Knowledge management systems are about two things; training workers and preserving critical knowledge. Many companies only focus on the first of these, developing training systems which are used to bring new employees up to speed in the least possible time. That is useful and something that should be done. The faster workers can become productive the lower the company’s new hire costs.
However, the second part of knowledge management systems is largely ignored. When employees who hold critical knowledge are lost due to sickness, death or job change, the knowledge they hold in their heads is often lost with them. This can cause the company to suffer greatly, especially when there are problems which need to be solved, which requires that critical knowledge.
It has long been said that there is no such thing as an irreplaceable man. That is only true when the knowledge that employees have is documented and shared with others. A software engineer who wrote the control program for a company’s principal produce can be irreplaceable, if nobody else understands the program that he wrote. A project manager can be irreplaceable if nobody else understands the project that he is managing. Even a maintenance worker can be irreplaceable if nobody else in the company knows how to repair a piece of equipment.

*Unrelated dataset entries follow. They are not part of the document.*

-- ==== Sys2Proof/Proofs/StopAndSurveys.lean ====
section
/-! Proofs/StopAndSurveys.lean: the start-up stop, the start gate, and how a survey takes the line and gives it back. -/

namespace Sys2Proof.Machine.BerthBus

variable {s t : State}

/-! ## The start-up stop and the start gate -/

theorem finishStop_sent (line : s.bus.line = .stopSending) : finishStop s = { s with
    bus := { s.bus with line := .idle, stopWhole := true, surveyRunning := true }
    path := { s.path with slotRunning := true, slotSpacing := s.startSpacing }
    alloc := { s.alloc with periodRunning := s.inRun }
    berths := s.berths.map fun b => { b with commanded := 0, confirmed := 0 } } := by
  unfold finishStop; rw [line]

theorem finishStop_other (line : s.bus.line ≠ .stopSending) : finishStop s = s := by
  unfold finishStop; split
  · contradiction
  · rfl

/-- A queue head that has left the queue and been given this setpoint state. -/
def unqueued (q : Queued) (rest : List Queued) (setpoint : SetpointState) (s : State) : State :=
  setSetpointState q.berth setpoint { s with path := { s.path with queue := rest } }

theorem addEntry_open (x tag : Nat) (h : s.trimWaits x = false) : addEntry x tag s = { s with path := { s.path with
    list := s.path.list ++ [⟨x, tag, s.path.nextAge, none⟩], nextAge := s.path.nextAge + 1 } } := by
  simp [addEntry, h]

theorem addEntry_unqueued {q : Queued} (rest : List Queued) (p : SetpointState) (h : s.trimWaits q.berth = false) :
    addEntry q.berth q.tag (unqueued q rest p s) = { unqueued q rest p s with path := { s.path with
      list := s.path.list ++ [⟨q.berth, q.tag, s.path.nextAge, none⟩], queue := rest, nextAge := s.path.nextAge + 1 } } :=
  addEntry_open (s := unqueued q rest p s) q.berth q.tag h

/-- R60: the head of the queue is released. -/
theorem releaseStart_cons {q : Queued} {rest : List Queued} (queue : s.path.queue = q :: rest) : releaseStart s =
    if s.target q.berth ≠ 0 then addEntry q.berth q.tag (unqueued q rest .active s)
    else if q.tag = 0 then unqueued q rest .idle s else addEntry q.berth q.tag (unqueued q rest .idle s) := by
  unfold releaseStart; rw [queue]; rfl

theorem expireStartSlot_running (running : s.path.slotRunning = true) :
    expireStartSlot s = { releaseStart s with path := { (releaseStart s).path with slotSpacing := (releaseStart s).startSpacing } } := by
  unfold expireStartSlot; rw [if_pos running]

/-- Settles O41: the queue head is the only berth a start slot releases, and with no trim of its map change on the list its entry
goes straight to the list. -/
theorem stopAndStartGate : Obligations.StopAndStartGate := by
  refine ⟨fun s live line => ?_, fun s live line => ?_, fun s live stopped => ?_, fun s live running => ⟨fun queue => ?_,
    fun q rest queue trim => ⟨fun target => ?_, fun target => ?_⟩⟩⟩
  · rw [exec_stopSent live, finishStop_sent line]; rfl
  · rw [exec_stopSent live, finishStop_other line]
  · rw [exec_startSlotExpiry live]; simp [expireStartSlot, stopped]
  · rw [exec_startSlotExpiry live, expireStartSlot_running running]
    have none_released : releaseStart s = s := by unfold releaseStart; rw [queue]
    rw [none_released]
  · rw [exec_startSlotExpiry live, expireStartSlot_running running, releaseStart_cons queue, if_pos target, addEntry_unqueued rest _ trim]
    rfl
  · rw [exec_startSlotExpiry live, expireStartSlot_running running, releaseStart_cons queue, if_neg (not_not_intro target)]
    by_cases untagged : q.tag = 0
    · simp only [untagged, if_true, ne_eq, not_true_eq_false, decide_false, Bool.false_eq_true, if_false]; rfl
    · rw [if_neg untagged, addEntry_unqueued rest _ trim]
      simp only [untagged, ne_eq, not_false_eq_true, decide_true, if_true]; rfl

end Sys2Proof.Machine.BerthBus
end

John was an industrial engineer in a mid-sized manufacturing company. His job dealt mostly with finding the right resources to solve problems on the production floor. Through the years, he had dealt with a number of problems over and over, becoming the company’s expert on those particular problems. As long as John was around, nobody had to worry. Nobody else bothered learning what John knew, because he was always there to take care of it.
Unfortunately, John wasn’t immortal. Just like anyone else, his body grew old and stopped functioning as well as it had when he was younger. For John, it was cancer that started attacking his body. He was forced to retire, just because of the treatments he was taking.

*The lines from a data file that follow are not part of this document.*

-- ==== Sys2Proof/Proofs/WorkShapes.lean ====
section
/-! Proofs/WorkShapes.lean: the relation `State.PathOrdered` taken apart: what it says of the ages on the list, of the SETPOINT on
the line, and of the work of each berth by itself. -/

namespace Sys2Proof.Machine.SetpointWork

variable {s t : State} {x y : Nat}

/-! ## The work of one berth -/

/-- What the Setpoint Path's relation reads of a berth record. -/
structure BerthCore where
  configured : Bool
  coupling : Coupling
  session : Session
  setpoint : SetpointState
  commanded : Int

def coreOf (b : Berth) : BerthCore := ⟨b.configured, b.coupling, b.session, b.setpoint, b.commanded⟩

/-- One berth's entries on the list, its waiting work, its places in the start queue, its record, and the line. -/
structure Work where
  list : List Entry
  wait : List Entry
  queue : List Queued
  berth : BerthCore
  line : Line

def entriesFor (x : Nat) (l : List Entry) : List Entry := l.filter fun e => decide (e.berth = x)
def placesFor (x : Nat) (l : List Queued) : List Queued := l.filter fun q => decide (q.berth = x)

def workOf (x : Nat) (s : State) : Work :=
  ⟨entriesFor x s.path.list, entriesFor x s.path.waiting, placesFor x s.path.queue, coreOf (s.berth x), s.bus.line⟩

theorem mem_entriesFor {l : List Entry} {e : Entry} : e ∈ entriesFor x l ↔ e ∈ l ∧ e.berth = x := by simp [entriesFor]

@[simp] theorem entriesFor_append (x : Nat) (l m : List Entry) : entriesFor x (l ++ m) = entriesFor x l ++ entriesFor x m :=
  List.filter_append ..
@[simp] theorem placesFor_append (x : Nat) (l m : List Queued) : placesFor x (l ++ m) = placesFor x l ++ placesFor x m :=
  List.filter_append ..
@[simp] theorem entriesFor_nil (x : Nat) : entriesFor x [] = [] := rfl
@[simp] theorem placesFor_nil (x : Nat) : placesFor x [] = [] := rfl
theorem entriesFor_cons (x : Nat) (e : Entry) (l : List Entry) :
    entriesFor x (e :: l) = if e.berth = x then e :: entriesFor x l else entriesFor x l := by
  simp [entriesFor, List.filter_cons]
theorem placesFor_cons (x : Nat) (q : Queued) (l : List Queued) :
    placesFor x (q :: l) = if q.berth = x then q :: placesFor x l else placesFor x l := by
  simp [placesFor, List.filter_cons]

/-! ## The model's reads of it -/

theorem trimWaits_work : s.trimWaits x = (workOf x s).list.any (·.old.isSome) := by
  simp [State.trimWaits, workOf, entriesFor, List.any_filter]

theorem entryOf_work : s.entryOf x = ((workOf x s).list ++ (workOf x s).wait).find? (·.old.isNone) := by
  simp only [State.entryOf, workOf, entriesFor, ← List.filter_append, List.find?_filter]
  congr 1; funext e
  by_cases own : e.old = none <;> simp [Entry.ownOf, own]

theorem queuedOf_work : s.queuedOf x = (workOf x s).queue.head? := by
  simp [State.queuedOf, workOf, placesFor, List.head?_filter]

/-! ## The SETPOINT on the line, as one berth sees it -/

/-- The trim of a map change of berth `x` is being sent. -/
def Line.SendsTrim (x : Nat) (l : Line) : Prop := ∃ tx, l = .setpointSending tx ∧ tx.trim = true ∧ tx.berth = x

/-- A SETPOINT of berth `x` stands on the line, and its map entry has not changed since. -/
def Line.Attached (x : Nat) (l : Line) : Prop :=
  ∃ tx, (l = .setpointSending tx ∨ l = .setpointAck tx) ∧ tx.berth = x ∧ tx.detached = false

/-- A value other than 0 is being sent for berth `x`, as its work of now. -/
def Line.Raises (x : Nat) (l : Line) : Prop :=
  ∃ tx, l = .setpointSending tx ∧ tx.berth = x ∧ tx.detached = false ∧ tx.value ≠ 0

/-- The SETPOINT of another berth will write the commanded field of `x`. -/
def Line.WritesAlso (x : Nat) (l : Line) : Prop :=
  ∃ tx, l = .setpointSending tx ∧ tx.berth ≠ x ∧ ∃ h ∈ tx.shares, h.berth = some x

/-- What `State.PathOrdered` says of a SETPOINT on the line alone. -/
structure Line.Fits (l : Line) : Prop where
  low : ∀ tx, l = .setpointSending tx ∨ l = .setpointAck tx → tx.berth < 36
  trim : ∀ tx, l = .setpointSending tx ∨ l = .setpointAck tx → tx.trim = true → tx.detached = true
  left : ∀ tx, l = .setpointSending tx ∨ l = .setpointAck tx → tx.trim = false → tx.detached = true → tx.left = true
  zero : ∀ tx, l = .setpointSending tx → tx.value = 0 → ∀ h ∈ tx.shares, h.value = 0
  loose : ∀ tx, l = .setpointSending tx → tx.detached = true → ∀ h ∈ tx.shares, h.berth = none

/-- The list's ages rise to the next age, and the SETPOINT being sent has one of its own. -/
structure AgesFit (list : List Entry) (next : Nat) (l : Line) : Prop where
  rising : list.Pairwise fun a b => a.age < b.age
  newest : ∀ e ∈ list, e.age < next
  sent : ∀ tx, l = .setpointSending tx → tx.age < next ∧ ∀ e ∈ list, e.age ≠ tx.age

/-! ## What the relation says of one berth -/

/-- The forms the work of berth `x` can have: none; a place in the queue; an entry of its own; the trim of a map change, alone or with
one piece of work behind it; or that piece alone while its trim is being sent. -/
inductive Shape (x : Nat) (l : Line) : List Entry → List Entry → List Queued → Prop where
  | none : Shape x l [] [] []
  | queued (q : Queued) : Shape x l [] [] [q]
  | own (e : Entry) (own : e.old = .none) : Shape x l [e] [] []
  | trim (e : Entry) (trim : e.old.isSome = true) : Shape x l [e] [] []
  | held (e w : Entry) (trim : e.old.isSome = true) (own : w.old = .none) : Shape x l [e] [w] []
  | behind (w : Entry) (own : w.old = .none) (sent : Line.SendsTrim x l) : Shape x l [] [w] []

/-- What `State.PathOrdered` says of the work of berth `x`, with what R3 and R11 say of its session. -/
structure Work.Fits (x : Nat) (w : Work) : Prop where
  shape : Shape x w.line w.list w.wait w.queue
  low : w.list ≠ [] → x < 36
  own : ∀ e ∈ w.list ++ w.wait, e.old = none → w.berth.configured = true ∧ w.berth.coupling ≠ .follower
  queued : w.berth.setpoint = .startQueued ↔ w.queue ≠ []
  serving : w.queue ≠ [] → w.berth.session = .serving
  commanded : w.queue ≠ [] → w.berth.coupling = .single → w.berth.commanded = 0
  attached : Line.Attached x w.line → w.berth.configured = true ∧ w.berth.coupling ≠ .follower ∧ ∀ e ∈ w.list, e.old = none
  raises : Line.Raises x w.line → w.berth.session ≠ .serving ∨ w.berth.setpoint = .active
  writes : Line.WritesAlso x w.line → w.berth.configured = true ∧ w.berth.coupling = .follower
  carries : w.berth.session = .unconfigured ∨ w.berth.session = .follower ∨
    (w.berth.configured = true ∧ w.berth.coupling ≠ .follower)

/-- The relation, taken apart. -/
structure Ready (s : State) : Prop where
  berths : s.berths.length = 36
  ages : AgesFit s.path.list s.path.nextAge s.bus.line
  line : Line.Fits s.bus.line
  work : ∀ x, (workOf x s).Fits x

/-! ## The two forms of the relation -/

theorem nodup_map_iff {α : Type} (f : α → Nat) (l : List α) :
    (l.map f).Nodup ↔ ∀ y, (l.filter fun a => decide (f a = y)).length ≤ 1 := by
  simp only [List.nodup_iff_count_le_one, List.count, List.countP_map, ← List.countP_eq_length_filter]
  refine forall_congr' fun y => iff_of_eq (congrArg (· ≤ 1) (List.countP_congr fun a _ => by simp))

section
variable {l : Line} {a b : List Entry} {q : List Queued}

theorem Shape.lengths (h : Shape x l a b q) : a.length ≤ 1 ∧ b.length ≤ 1 ∧ q.length ≤ 1 := by cases h <;> simp

theorem Shape.waits (h : Shape x l a b q) : ∀ w ∈ b, w.old = .none ∧
    ((∃ e ∈ a, e.old.isSome = true) ∨ (Line.SendsTrim x l ∧ a = [])) := by
  cases h with
  | held e w trim own => simp [own, trim]
  | behind w own sent => simp [own, sent]
  | _ => simp

theorem Shape.apart (h : Shape x l a b q) (some : q ≠ []) : a = [] ∧ b = [] := by cases h <;> simp_all

/-- The forms are what the lengths and the rules of R3 and R54 leave. -/
theorem shape_of (one : a.length ≤ 1 ∧ b.length ≤ 1 ∧ q.length ≤ 1)
    (waits : ∀ w ∈ b, w.old = none ∧ ((∃ e ∈ a, e.old.isSome = true) ∨ (Line.SendsTrim x l ∧ a = [])))
    (apart : q ≠ [] → a = [] ∧ b = []) : Shape x l a b q := by
  obtain ⟨la, lb, lq⟩ := one
  match a, b, q with
  | [], [], [] => exact .none
  | [], [], [q] => exact .queued q
  | [e], [], [] =>
    cases old : e.old with
    | none => exact .own e old
    | some a => exact .trim e (by simp [old])
  | [e], [w], [] =>
    obtain ⟨own, ⟨f, mem, trim⟩ | ⟨-, none⟩⟩ := waits w (by simp)
    · exact .held e w (by simpa [List.mem_singleton.mp mem] using trim) own
    · cases none
  | [], [w], [] =>
    obtain ⟨own, ⟨f, mem, -⟩ | ⟨sent, -⟩⟩ := waits w (by simp)
    · cases mem
    · exact .behind w own sent
  | _ :: _, _, _ :: _ => exact absurd (apart (by simp)).1 (by simp)
  | [], _ :: _, _ :: _ => exact absurd (apart (by simp)).2 (by simp)
  | _ :: _ :: _, _, _ => simp at la
  | _, _ :: _ :: _, _ => simp at lb
  | _, _, _ :: _ :: _ => simp at lq

end

theorem entriesFor_eq_nil {l : List Entry} : entriesFor x l = [] ↔ ∀ e ∈ l, e.berth ≠ x := by
  simp [entriesFor, List.filter_eq_nil_iff]
theorem placesFor_eq_nil {l : List Queued} : placesFor x l = [] ↔ ∀ q ∈ l, q.berth ≠ x := by
  simp [placesFor, List.filter_eq_nil_iff]
theorem placesFor_ne_nil {l : List Queued} : placesFor x l ≠ [] ↔ ∃ q ∈ l, q.berth = x := by
  simp [placesFor_eq_nil]

theorem trimWaits_iff : s.trimWaits x = true ↔ ∃ e ∈ entriesFor x s.path.list, e.old.isSome = true := by
  rw [trimWaits_work, List.any_eq_true]; rfl

theorem trimWaits_false_iff : s.trimWaits x = false ↔ ∀ e ∈ entriesFor x s.path.list, e.old = none := by
  rw [← Bool.not_eq_true, trimWaits_iff]; simp

theorem ready_of_granted (granted : s.Granted) (path : s.PathOrdered) : Ready s := by
  refine ⟨granted.berths, ⟨path.rising, path.newest, path.age⟩, ⟨fun tx h => (path.sender tx h).1, fun tx h => (path.sender tx h).2.1,
    fun tx h => (path.sender tx h).2.2.1, fun tx h => (path.share tx h).1, fun tx h => (path.share tx h).2.1⟩, fun x => ?_⟩
  have queue : placesFor x s.path.queue ≠ [] ↔ ∃ q ∈ s.path.queue, q.berth = x := placesFor_ne_nil
  refine ⟨shape_of ⟨?_, ?_, ?_⟩ ?_ ?_, ?_, ?_, ?_, ?_, ?_, ?_, ?_, ?_, ?_⟩
  · exact (nodup_map_iff _ _).mp path.once x
  · exact (nodup_map_iff _ _).mp path.waitingOnce x
  · exact (nodup_map_iff _ _).mp path.queuedOnce x
  · intro w mem
    obtain ⟨waiting, rfl⟩ := mem_entriesFor.mp mem
    obtain ⟨own, -, waits | ⟨tx, line, trim, berth, none⟩⟩ := path.waits w waiting
    · exact ⟨own, .inl (trimWaits_iff.mp waits)⟩
    · exact ⟨own, .inr ⟨⟨tx, line, trim, berth⟩, entriesFor_eq_nil.mpr none⟩⟩
  · intro some
    obtain ⟨q, mem, rfl⟩ := queue.mp some
    exact ⟨entriesFor_eq_nil.mpr fun e he => path.apart q mem e (List.mem_append_left _ he),
      entriesFor_eq_nil.mpr fun e he => path.apart q mem e (List.mem_append_right _ he)⟩
  · intro some
    obtain ⟨e, mem⟩ := List.exists_mem_of_ne_nil _ some
    obtain ⟨listed, rfl⟩ := mem_entriesFor.mp mem
    exact path.berth e listed
  · intro e mem
    rw [workOf, ← entriesFor_append] at mem
    obtain ⟨work, rfl⟩ := mem_entriesFor.mp mem
    exact path.own e work
  · exact (path.queued x).trans queue.symm
  · intro some; obtain ⟨q, mem, rfl⟩ := queue.mp some; exact path.serving q mem
  · intro some; obtain ⟨q, mem, rfl⟩ := queue.mp some; exact path.commanded q mem
  · rintro ⟨tx, line, rfl, attached⟩
    obtain ⟨configured, own, free⟩ := (path.sender tx line).2.2.2 attached
    exact ⟨configured, own, trimWaits_false_iff.mp free⟩
  · rintro ⟨tx, line, rfl, attached, value⟩
    obtain detached | rest := (path.share tx line).2.2.2 value
    · simp [attached] at detached
    · exact rest
  · rintro ⟨tx, line, other, h, mem, berth⟩
    exact ((path.share tx line).2.2.1 h mem x berth).resolve_left fun e => other e.symm
  · by_cases own : (s.berth x).configured = true
    · by_cases follower : (s.berth x).coupling = .follower
      · exact .inr (.inl ((granted.follower x).mpr ⟨own, follower⟩))
      · exact .inr (.inr ⟨own, follower⟩)
    · exact .inl ((granted.session x).mpr (by simpa using own))

theorem Ready.lt (h : Ready s) (configured : (s.berth x).configured = true) : x < 36 := by
  by_contra out
  rw [berth_out x (by rw [h.berths]; omega)] at configured
  simp [Berth.blank] at configured

theorem Ready.pathOrdered (h : Ready s) : s.PathOrdered where
  rising := h.ages.rising
  newest := h.ages.newest
  once := (nodup_map_iff _ _).mpr fun y => (h.work y).shape.lengths.1
  berth e mem := (h.work e.berth).low (List.ne_nil_of_mem (mem_entriesFor.mpr ⟨mem, rfl⟩))
  waitingOnce := (nodup_map_iff _ _).mpr fun y => (h.work y).shape.lengths.2.1
  waits e mem := by
    have fits := h.work e.berth
    have mem : e ∈ (workOf e.berth s).wait := mem_entriesFor.mpr ⟨mem, rfl⟩
    obtain ⟨own, waits⟩ := fits.shape.waits e mem
    refine ⟨own, h.lt (fits.own e (List.mem_append_right _ mem) own).1, ?_⟩
    obtain trim | ⟨⟨tx, line, trim, berth⟩, none⟩ := waits
    · exact .inl (trimWaits_iff.mpr trim)
    · exact .inr ⟨tx, line, trim, berth, entriesFor_eq_nil.mp none⟩
  own e mem old := (h.work e.berth).own e (by
    rw [workOf, ← entriesFor_append]; exact mem_entriesFor.mpr ⟨mem, rfl⟩) old
  queuedOnce := (nodup_map_iff _ _).mpr fun y => (h.work y).shape.lengths.2.2
  queued x := (h.work x).queued.trans placesFor_ne_nil
  serving q mem := (h.work q.berth).serving (placesFor_ne_nil.mpr ⟨q, mem, rfl⟩)
  commanded q mem := (h.work q.berth).commanded (placesFor_ne_nil.mpr ⟨q, mem, rfl⟩)
  apart q mem e he berth := by
    have none := (h.work q.berth).shape.apart (placesFor_ne_nil.mpr ⟨q, mem, rfl⟩)
    have he : e ∈ entriesFor q.berth (s.path.list ++ s.path.waiting) := mem_entriesFor.mpr ⟨he, berth⟩
    rw [entriesFor_append, show entriesFor _ _ = [] from none.1, show entriesFor _ _ = [] from none.2] at he
    cases he
  age := h.ages.sent
  sender tx line := ⟨h.line.low tx line, h.line.trim tx line, h.line.left tx line, fun attached => by
    obtain ⟨configured, own, free⟩ := (h.work tx.berth).attached ⟨tx, line, rfl, attached⟩
    exact ⟨configured, own, trimWaits_false_iff.mpr free⟩⟩
  share tx line := by
    refine ⟨h.line.zero tx line, h.line.loose tx line, fun g mem x berth => ?_, fun value => ?_⟩
    · by_cases own : x = tx.berth
      · exact .inl own
      · exact .inr ((h.work x).writes ⟨tx, line, fun e => own e.symm, g, mem, berth⟩)
    · by_cases detached : tx.detached = true
      · exact .inl detached
      · exact .inr ((h.work tx.berth).raises ⟨tx, line, rfl, by simpa using detached, value⟩)

end Sys2Proof.Machine.SetpointWork
end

Everyone was sad to see John go. He had been with the company so long that he was like a fixture around there. Losing him was like losing the company’s mascot. Yet, there really wasn’t any other choice. While everyone missed him, they thought they’d get along just fine without him.

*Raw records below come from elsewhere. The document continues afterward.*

/-- After the marks of a map change nothing on the line is the berth's. -/
theorem detached_quiet (x : Nat) (l : Line) :
    ¬ Line.Attached x (Line.mark (·.detachFrom x) l) ∧ ¬ Line.WritesAlso x (Line.mark (·.detachFrom x) l) := by
  constructor
  · rintro ⟨tx', line, berth, attached⟩
    obtain ⟨tx, -, rfl⟩ := Line.mark_either line
    rw [((detachFrom_marks x).same tx).1] at berth
    simp [SetpointTx.detachFrom, berth] at attached
  · rintro ⟨tx', line, other, g, mem, berth⟩
    obtain ⟨tx, -, rfl⟩ := Line.mark_sending.mp line
    rw [((detachFrom_marks x).same tx).1] at other
    simp only [SetpointTx.detachFrom, if_neg other] at mem
    obtain ⟨g', -, rfl⟩ := List.mem_map.mp mem
    split at berth
    · cases berth
    · next differs => exact differs berth

end Sys2Proof.Machine.SetpointWork
end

That is, they thought that for about a week. Then one of the machines that John had designed started acting up. They couldn’t seem to get two parts in a row to come out right. Suddenly, John’s knowledge was critical, and they didn’t have it available. If they had only recorded his knowledge in the company’s knowledge database, another one of the engineers could fix the problem.
That caused a major shift in the company’s operations. Even though John was retired, he was retained as a consultant. The Human Resources manager had one of her employees take a BABINM501A course on knowledge management systems, so that they would know how to record John’s knowledge. Even though retired, John became the guinea pig to test out their new systems. Everything he knew was recorded in the knowledge management system, so that the company would be ready for the next crisis.